-- ==== Sys2Proof/Laws/Engine.lean ====
section
/-! SUPPORT. What a bus access, an engine step and a step of the machine can do, said once. -/

namespace Sys2Proof.Machine

/-- A read: rejected, unspecified, or a word of the state; only ACCERR, the replies and the draw counter change. -/
theorem busRead_cases (addr : BitVec 24) (size : Nat) (s : State) :
    (busTarget s addr size = none ∧ busRead addr size s = reply 0 (reject s)) ∨
    (∃ loc, busTarget s addr size = some loc ∧ (inWriteSet s loc = true ∨ readLoc s loc = none) ∧
      busRead addr size s = replyFree s) ∨
    (∃ loc w, busTarget s addr size = some loc ∧ inWriteSet s loc = false ∧ readLoc s loc = some w ∧
      busRead addr size s = reply w s) := by
  rw [busRead]
  cases ht : busTarget s addr size with
  | none => exact .inl ⟨rfl, rfl⟩
  | some loc =>
    refine .inr ?_
    cases hw : inWriteSet s loc with
    | true => exact .inl ⟨loc, rfl, .inl hw, by simp [hw]⟩
    | false =>
      cases hr : readLoc s loc with
      | none => exact .inl ⟨loc, rfl, .inr hr, by simp [hw, hr]⟩
      | some w => exact .inr ⟨loc, w, rfl, hw, hr, by simp [hw, hr]⟩

/-- A write: rejected, dropped, or taken. -/
theorem busWrite_cases (addr : BitVec 24) (size : Nat) (v : Word) (s : State) :
    ((busTarget s addr size = none ∨ ∃ loc, busTarget s addr size = some loc ∧ locWritable loc = false) ∧
      busWrite addr size v s = reject s) ∨
    (∃ loc, busTarget s addr size = some loc ∧ locWritable loc = true ∧ isBusy s = true ∧ loc ≠ .reg .status ∧
      busWrite addr size v s = { s with wBusy := true }) ∨
    (∃ loc, busTarget s addr size = some loc ∧ locWritable loc = true ∧ (isBusy s = false ∨ loc = .reg .status) ∧
      busWrite addr size v s = writeLoc loc v s) := by
  rw [busWrite]
  cases ht : busTarget s addr size with
  | none => exact .inl ⟨.inl rfl, rfl⟩
  | some loc =>
    cases hw : locWritable loc with
    | false => exact .inl ⟨.inr ⟨loc, rfl, hw⟩, by simp [hw]⟩
    | true =>
      by_cases hb : isBusy s = true ∧ loc ≠ .reg .status
      · exact .inr (.inl ⟨loc, rfl, hw, hb.1, hb.2, by simp [hw, hb]⟩)
      · refine .inr (.inr ⟨loc, rfl, hw, ?_, by simp [hw, hb]⟩)
        by_cases hl : loc = .reg .status
        · exact .inr hl
        · refine .inl ?_
          cases hbb : isBusy s with
          | false => rfl
          | true => exact absurd ⟨hbb, hl⟩ hb

/-- A located window word is below the window's reach. -/
theorem locate_mem {p : Params} {addr : Nat} {m : MemName} {k : Nat} (h : locate p addr = some (.mem m k)) :
    k < windowWords p m := by
  rw [locate] at h
  split at h
  · split at h <;> cases h
  · split at h
    · split at h
      · rename_i hk
        cases h
        exact hk
      · cases h
    · cases h

theorem busTarget_mem {s : State} {addr : BitVec 24} {size : Nat} {m : MemName} {k : Nat}
    (h : busTarget s addr size = some (.mem m k)) : k < windowWords s.params m := by
  rw [busTarget] at h
  split at h
  · exact locate_mem h
  · cases h

/-- The last engine step: a decoding error, or the decoded command. -/
theorem execute_next {w : Word} {s t : State} (h : execute w s = .next t) :
    (∃ code, decode w = .error code ∧ t = complete code s) ∨ (∃ i, decode w = .ok i ∧ exec i s = .next t) := by
  rw [execute] at h
  split at h
  · rename_i code hd
    exact .inl ⟨code, hd, raiseError_next h⟩
  · rename_i i hd
    exact .inr ⟨i, hd, h⟩

/-- An engine step: nothing, one step nearer to the end, or the last one. -/
theorem engineStep_next {s t : State} (h : engineStep s = .next t) :
    (s.eng = .idle ∧ t = s) ∨ (∃ w left, s.eng = .busy w (left + 1) ∧ t = { s with eng := .busy w left }) ∨
    (∃ w, s.eng = .busy w 0 ∧ execute w s = .next t) := by
  rw [engineStep] at h
  split at h
  · rename_i he
    cases h
    exact .inl ⟨he, rfl⟩
  · rename_i w he
    exact .inr (.inr ⟨w, he, h⟩)
  · rename_i w left he
    cases h
    exact .inr (.inl ⟨w, left, he, rfl⟩)

/-- A step: the engine's, a read, a write, a poll, or power-on reset. -/
theorem step_next {s t : State} (h : step s = .next t) :
    (∃ rest, engineStep { s with turns := rest } = .next t) ∨
    (∃ addr size rest, s.turns = .read addr size :: rest ∧ t = busRead addr size { s with turns := rest }) ∨
    (∃ addr size v rest, s.turns = .write addr size v :: rest ∧ t = busWrite addr size v { s with turns := rest }) ∨
    (∃ rest, s.turns = .wait :: rest ∧ t = pollStatus rest s) ∨
    (∃ rest, s.turns = .powerOn :: rest ∧ t = powerOnReset { s with turns := rest }) := by
  rw [step, nextMove] at h
  split at h
  · rename_i ht
    exact .inl ⟨[], by rw [← h, ← ht]⟩
  · rename_i rest ht
    exact .inl ⟨rest, h⟩
  · rename_i addr size rest ht
    cases h
    exact .inr (.inl ⟨addr, size, rest, ht, rfl⟩)
  · rename_i addr size v rest ht
    cases h
    exact .inr (.inr (.inl ⟨addr, size, v, rest, ht, rfl⟩))
  · rename_i rest ht
    cases h
    exact .inr (.inr (.inr (.inl ⟨rest, ht, rfl⟩)))
  · rename_i rest ht
    cases h
    exact .inr (.inr (.inr (.inr ⟨rest, ht, rfl⟩)))

/-- A poll reads STATUS and changes nothing else but the moves to come. -/
theorem pollStatus_eq (rest : List Turn) (s : State) :
    pollStatus rest s =
      { reply (statusWord s) s with turns := if isBusy s then .engine :: .wait :: rest else rest } := by
  have ht : busTarget s (locAddr (.reg .status)) 4 = some (.reg .status) := rfl
  have hw : inWriteSet s (.reg .status) = false := by
    rw [inWriteSet]
    split
    · rfl
    · rename_i c _
      cases c <;> rfl
  have hr : busRead (locAddr (.reg .status)) 4 s = reply (statusWord s) s := by
    rw [busRead, ht]
    simp [hw, readLoc, readReg]
  rw [pollStatus, hr]
  cases isBusy s <;> rfl

end Sys2Proof.Machine
end

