theorem inv_setBitLen {s : State} {n : Nat} (h : Inv s) (hn : n ≤ s.params.bitCap) : Inv { s with bitLen := n } :=
  { h with
    canonical := { h.canonical with }
    capacity := { h.capacity with }
    lengths := { h.lengths with bitLen := hn }
    buffers := { h.buffers with } }

/-- An accepted write of a register; a write of CMD is the acceptance of its command. -/
theorem inv_writeReg {s : State} (r : Reg) (v : Word) (h : Inv s) : Inv (writeReg r v s) := by
  cases r with
  | cmd => exact inv_acceptCommand v h
  | status => exact inv_clearStatus v h
  | fs => exact inv_writeFs v h
  | logoLen => exact inv_writeLogoLen v h
  | nsamp => exact inv_setNsamp h (Nat.min_le_right _ _)
  | bitLen => exact inv_setBitLen h (Nat.min_le_right _ _)
  | txt k => exact inv_setTexts s.ps s.rt (setWordOfBytes s.txt k.val v) h
  | ctrl | pi | pilotLevel | rdsLevel | rds2Level => exact inv_of_sameData h rfl h.engine
  | _ => exact h

theorem inv_setBitMem {s : State} {m : Mem Bool} (h : Inv s) (hw : Memory.wf m) (hc : memBelow s.params.bitCap m) :
    Inv { s with bitMem := m } :=
  { h with
    canonical := { h.canonical with bit := hw }
    capacity := { h.capacity with bit := hc }
    lengths := { h.lengths with }
    buffers := { h.buffers with } }

/-- An accepted write of a reachable word of a window keeps the memory's form and its capacity. -/
theorem inv_writeMem {s : State} {m : MemName} {k : Nat} (v : Word) (h : Inv s) (hk : k < windowWords s.params m) :
    Inv (writeMem m k v s) := by
  cases m with
  | l => exact { h with
      canonical := { h.canonical with l := memWf_memSet _ _ _ h.canonical.l }
      capacity := { h.capacity with l := memBelow_memSet _ _ _ _ hk h.capacity.l }
      lengths := { h.lengths with }
      buffers := { h.buffers with } }
  | r => exact { h with
      canonical := { h.canonical with r := memWf_memSet _ _ _ h.canonical.r }
      capacity := { h.capacity with r := memBelow_memSet _ _ _ _ hk h.capacity.r }
      lengths := { h.lengths with }
      buffers := { h.buffers with } }
  | bit => exact inv_setBitMem h (memWf_packedWrite _ _ _ _ h.canonical.bit) (memBelow_packedWrite _ _ _ _ h.capacity.bit)
  | logo => exact { h with
      canonical := { h.canonical with logo := memWf_packedWrite _ _ _ _ h.canonical.logo }
      capacity := { h.capacity with logo := memBelow_packedWrite _ _ _ _ h.capacity.logo }
      lengths := { h.lengths with }
      buffers := { h.buffers with } }
  | out | bb | sub | tap | sym => exact h

/-- A host write: rejected, dropped, or taken. -/
theorem inv_busWrite {s : State} (addr : BitVec 24) (size : Nat) (v : Word) (h : Inv s) :
    Inv (busWrite addr size v s) := by
  obtain ⟨_, hb⟩ | ⟨_, _, _, _, _, hb⟩ | ⟨loc, htarget, _, _, hb⟩ := busWrite_cases addr size v s
  · exact hb ▸ inv_of_sameData h rfl h.engine
  · exact hb ▸ inv_of_sameData h rfl h.engine
  · rw [hb]
    cases loc with
    | reg r => exact inv_writeReg r v h
    | mem m k => exact inv_writeMem v h (busTarget_mem htarget)

/-- A host read, and a poll of STATUS, change ACCERR, the replies, the draw counter and the moves to come only. -/
theorem inv_busRead {s : State} (addr : BitVec 24) (size : Nat) (h : Inv s) : Inv (busRead addr size s) := by
  obtain ⟨_, hb⟩ | ⟨_, _, _, hb⟩ | ⟨_, _, _, _, _, hb⟩ := busRead_cases addr size s <;>
    exact hb ▸ inv_of_sameData h rfl h.engine

theorem inv_pollStatus {s : State} (rest : List Turn) (h : Inv s) : Inv (pollStatus rest s) :=
  pollStatus_eq rest s ▸ inv_of_sameData h rfl h.engine

/-! ### The group buffer -/

/-- A group buffer of zeros has no bit set. -/
theorem gbufBit_zero {s : State} (h : s.gbuf = .replicate 4 0) {j : Nat} (hj : j < 128) : gbufBit s j = false := by
  rw [gbufBit, h, Vector.toList_replicate, List.getD_replicate _ (by omega)]
  simp

/-- Bit `j` of a group buffer written by `writeG` is bit `j` of the sequence, and 0 beyond it (R146). -/
theorem gbufBit_writeG (g : List Bool) (ty : GType) (s : State) {j : Nat} (hj : j < 128) :
    gbufBit (writeG g ty s) j = (g[j]?).getD false := by
  have hk : j / 32 < 4 := by omega
  simp only [gbufBit, writeG_gbuf]
  rw [List.getD_eq_getElem _ _ (by simpa using hk), Vector.getElem_toList, Vector.getElem_ofFn,
    packWord_getMsbD _ _ (Nat.mod_lt _ (by decide)), Nat.div_add_mod]

/-! ### Resets -/

/-- With no memory element defined and every register at its reset value, the invariant asks for legal capacities only. -/
theorem inv_powerOnReset {s : State} (h : Inv s) : Inv (powerOnReset s) where
  params := h.params
  canonical := by constructor <;> exact memWf_nil
  capacity := by constructor <;> exact nofun
  lengths := by constructor <;> exact Nat.zero_le _
  cursor := .inl rfl
  taps := ⟨nofun, fun _ => ⟨rfl, rfl⟩⟩
  engine := nofun
  group := ⟨Nat.zero_le _, fun j _ hj => gbufBit_zero rfl hj⟩
  buffers := by constructor <;> exact nofun
  output := nofun

/-- SRST leaves the memories, and so what OUT_MEM holds. -/
theorem inv_softReset {s : State} (h : Inv s) : Inv (softReset s) :=
  { h with
    canonical := { h.canonical with }
    capacity := { h.capacity with }
    lengths := by constructor <;> exact Nat.zero_le _
    cursor := .inl rfl
    taps := ⟨nofun, fun _ => ⟨rfl, rfl⟩⟩
    group := ⟨Nat.zero_le _, fun j _ hj => gbufBit_zero rfl hj⟩
    buffers := by constructor <;> exact nofun }

end Sys2Proof.Machine
end

section
/-! PROOF. The invariant under the commands: what each stores, and how a command is made of such stores and a completion. With the host
accesses and the resets, this is every move of the machine. -/

namespace Sys2Proof.Machine

/-! ### The sequencer -/

theorem inv_writeG {s : State} {g : List Bool} (ty : GType) (h : Inv s) (hg : g.length ≤ 104) : Inv (writeG g ty s) :=
  { h with
    canonical := { h.canonical with }
    capacity := { h.capacity with }
    lengths := { h.lengths with }
    group := ⟨hg, fun j hlen hj => by rw [gbufBit_writeG g ty s hj, List.getElem?_eq_none hlen]; rfl⟩
    buffers := { h.buffers with } }

theorem inv_setLogoCur {s : State} {n : Nat} (h : Inv s) (hn : n = 0 ∨ n < s.logoLen) : Inv { s with logoCur := n } :=
  { h with
    canonical := { h.canonical with }
    capacity := { h.capacity with }
    lengths := { h.lengths with }
    cursor := hn
    buffers := { h.buffers with } }

theorem logoPresent_iff (s : State) : logoPresent s = true ↔ logoEn s = true ∧ 0 < s.logoLen := by
  simp [logoPresent]

/-- R62: the cursor after a chunk has wrapped or is still inside the logo stream. -/
theorem nextLogoCur_legal {s : State} (hp : logoPresent s = true) (hc : LogoCursorLegal s) :
    nextLogoCur s = 0 ∨ nextLogoCur s < s.logoLen := by
  have hlen : 0 < s.logoLen := (logoPresent_iff s).1 hp |>.2
  rw [nextLogoCur]
  split
  · exact .inl rfl
  · rename_i hne
    have hmin : logoChunkLen s ≤ s.logoLen - s.logoCur := Nat.min_le_right _ _
    rw [LogoCursorLegal] at hc
    exact .inr (by omega)

/-- One emission keeps the cursor legal (R62). -/
theorem inv_nextGroup {cmd : Mnemonic} {s t : State} {g : List Bool} {ty : GType} (h : Inv s)
    (hn : nextGroup cmd s = .ok ((g, ty), t)) : Inv t := by
  obtain ⟨hp, _, _, _, _, rfl⟩ | ⟨_, _, _, _, rfl⟩ | ⟨_, _, _, _, rfl⟩ := nextGroup_ok hn
  · have hcur := inv_setLogoCur h (nextLogoCur_legal hp h.cursor)
    exact inv_of_sameData hcur rfl hcur.engine
  · exact inv_of_sameData h rfl h.engine
  · exact inv_of_sameData h rfl h.engine

theorem inv_generateLoop {cmd : Mnemonic} {n fuel : Nat} {out : List Bool} {s : State} {r : List Bool × State}
    (h : Inv s) (hl : generateLoop cmd n fuel out s = .ok r) : Inv r.2 := by
  induction fuel generalizing out s with
  | zero => cases hl; exact h
  | succ fuel ih =>
    rw [generateLoop] at hl
    split at hl
    · split at hl
      · cases hl
      · rename_i g ty s' hg
        exact ih (inv_nextGroup h hg) hl
    · cases hl; exact h

theorem inv_generate {cmd : Mnemonic} {n : Nat} {s : State} {r : List Bool × State} (h : Inv s)
    (hg : generate cmd n s = .ok r) : Inv r.2 := by
  rw [generate] at hg
  split at hg
  · cases hg
  · rename_i out s' hl
    cases hg
    exact inv_generateLoop (r := (out, s')) h hl

/-! ### The signal commands -/

/-- The bits GENBITS stores. -/
theorem inv_storeBits {s : State} {bs : List Bool} {n : Nat} (h : Inv s) (hn : bs.length = n)
    (hlen : n ≤ s.params.bitCap) : Inv { s with bitMem := memFill s.bitMem bs, bitLen := n } :=
  have hmem := inv_setBitMem h (memWf_memFill _ _ h.canonical.bit)
    (memBelow_memFill _ _ _ (hn.le.trans hlen) h.capacity.bit)
  inv_setBitLen hmem hlen

/-- A block stored from index 0 is defined. -/
theorem memFill_isSome {α : Type} (m : Mem α) (vs : List α) {k : Nat} (hk : k < vs.length) :
    (memGet (memFill m vs) k).isSome = true := by
  simp [memGet_memFill, hk]

/-- The symbols DIFFENC and MODULATE store. -/
theorem inv_storeSymbols {s : State} {vs : List SymVal} {n : Nat} (h : Inv s) (hn : vs.length = n)
    (hlen : n ≤ s.params.bitCap) : Inv { s with symMem := memFill s.symMem vs, symLen := n } := by
  subst hn
  exact { h with
    canonical := { h.canonical with sym := memWf_memFill _ _ h.canonical.sym }
    capacity := { h.capacity with sym := memBelow_memFill _ _ _ hlen h.capacity.sym }
    lengths := { h.lengths with symLen := hlen }
    buffers := { h.buffers with sym := fun _ hk => memFill_isSome _ _ hk } }

/-- The baseband SHAPE and MODULATE store. -/
theorem inv_storeBaseband {s : State} {vs : List NumVal} {n : Nat} (h : Inv s) (hn : vs.length = n)
    (hlen : n ≤ s.params.sampleCap) : Inv { s with bbMem := memFill s.bbMem vs, bbLen := n } := by
  subst hn
  exact { h with
    canonical := { h.canonical with bb := memWf_memFill _ _ h.canonical.bb }
    capacity := { h.capacity with bb := memBelow_memFill _ _ _ hlen h.capacity.bb }
    lengths := { h.lengths with bbLen := hlen }
    buffers := { h.buffers with bb := fun _ hk => memFill_isSome _ _ hk } }

/-- The subcarrier MIX and MODULATE store. -/
theorem inv_storeSubcarrier {s : State} {vs : List NumVal} {n : Nat} (h : Inv s) (hn : vs.length = n)
    (hlen : n ≤ s.params.sampleCap) : Inv { s with subMem := memFill s.subMem vs, subLen := n } := by
  subst hn
  exact { h with
    canonical := { h.canonical with sub := memWf_memFill _ _ h.canonical.sub }
    capacity := { h.capacity with sub := memBelow_memFill _ _ _ hlen h.capacity.sub }
    lengths := { h.lengths with subLen := hlen }
    buffers := { h.buffers with sub := fun _ hk => memFill_isSome _ _ hk } }

/-- The filter DESIGN stores is the one of the current rate (R63). -/
theorem inv_storeTaps {s : State} (h : Inv s) (hr : rateOk s.fs.toNat = true)
    (hlen : ntapsOf (spsOf s.fs.toNat) ≤ s.params.tapCap) :
    Inv { s with
      tapMem := memFill s.tapMem (designTaps (numType s.params) s.fs.toNat)
      sps := spsOf s.fs.toNat
      ntaps := ntapsOf (spsOf s.fs.toNat)
      tapsValid := true } :=
  have hlen' : (designTaps (numType s.params) s.fs.toNat).length ≤ s.params.tapCap := by rwa [designTaps_length]
  { h with
    canonical := { h.canonical with tap := memWf_memFill _ _ h.canonical.tap }
    capacity := { h.capacity with tap := memBelow_memFill _ _ _ hlen' h.capacity.tap }
    lengths := { h.lengths with ntaps := hlen }
    taps := by
      refine ⟨fun _ => ⟨of_decide_eq_true hr, rfl, rfl, fun i hi => ?_⟩, nofun⟩
      rw [memGet_memFill, designTaps_length, if_pos hi]
    buffers := { h.buffers with } }

/-- The bounds of the clamp are within the clamp. -/
theorem withinClamp_bounds : withinClamp (numNegate numClamp) = true ∧ withinClamp numClamp = true := by decide +kernel

/-- R16, R240(b): what clampOut makes of a finite binary64 value lies within the clamp. -/
theorem withinClamp_clampOut {x : NumVal} (h : numFinite (toNum64 x) = true) :
    withinClamp (toNum64 (clampOut binary64Num x)) = true := by
  rw [clampOut]
  split
  · simpa using withinClamp_bounds.1
  · rename_i hlo
    split
    · simpa using withinClamp_bounds.2
    · rename_i hhi
      simp only [binary64Num_lt, binary64Num_gt, binary64Num_neg, binary64Num_clamp, toNum64_ofNum64] at hlo hhi
      simp [withinClamp, ((numFinite_iff _).1 h).1, hlo, hhi]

========

Work required
Would you please copy exactly the part of the entries above that begins at the line containing "last one. -/" and ends at the line containing "exact .inr (.inl ⟨w, left, he, rfl⟩)", both lines included?

Answer section
/-- An engine step: nothing, one step nearer to the end, or the last one. -/
theorem engineStep_next {s t : State} (h : engineStep s = .next t) :
    (s.eng = .idle ∧ t = s) ∨ (∃ w left, s.eng = .busy w (left + 1) ∧ t = { s with eng := .busy w left }) ∨
    (∃ w, s.eng = .busy w 0 ∧ execute w s = .next t) := by
  rw [engineStep] at h
  split at h
  · rename_i he
    cases h
    exact .inl ⟨he, rfl⟩
  · rename_i w he
    exact .inr (.inr ⟨w, he, h⟩)
  · rename_i w left he
    cases h
    exact .inr (.inl ⟨w, left, he, rfl⟩)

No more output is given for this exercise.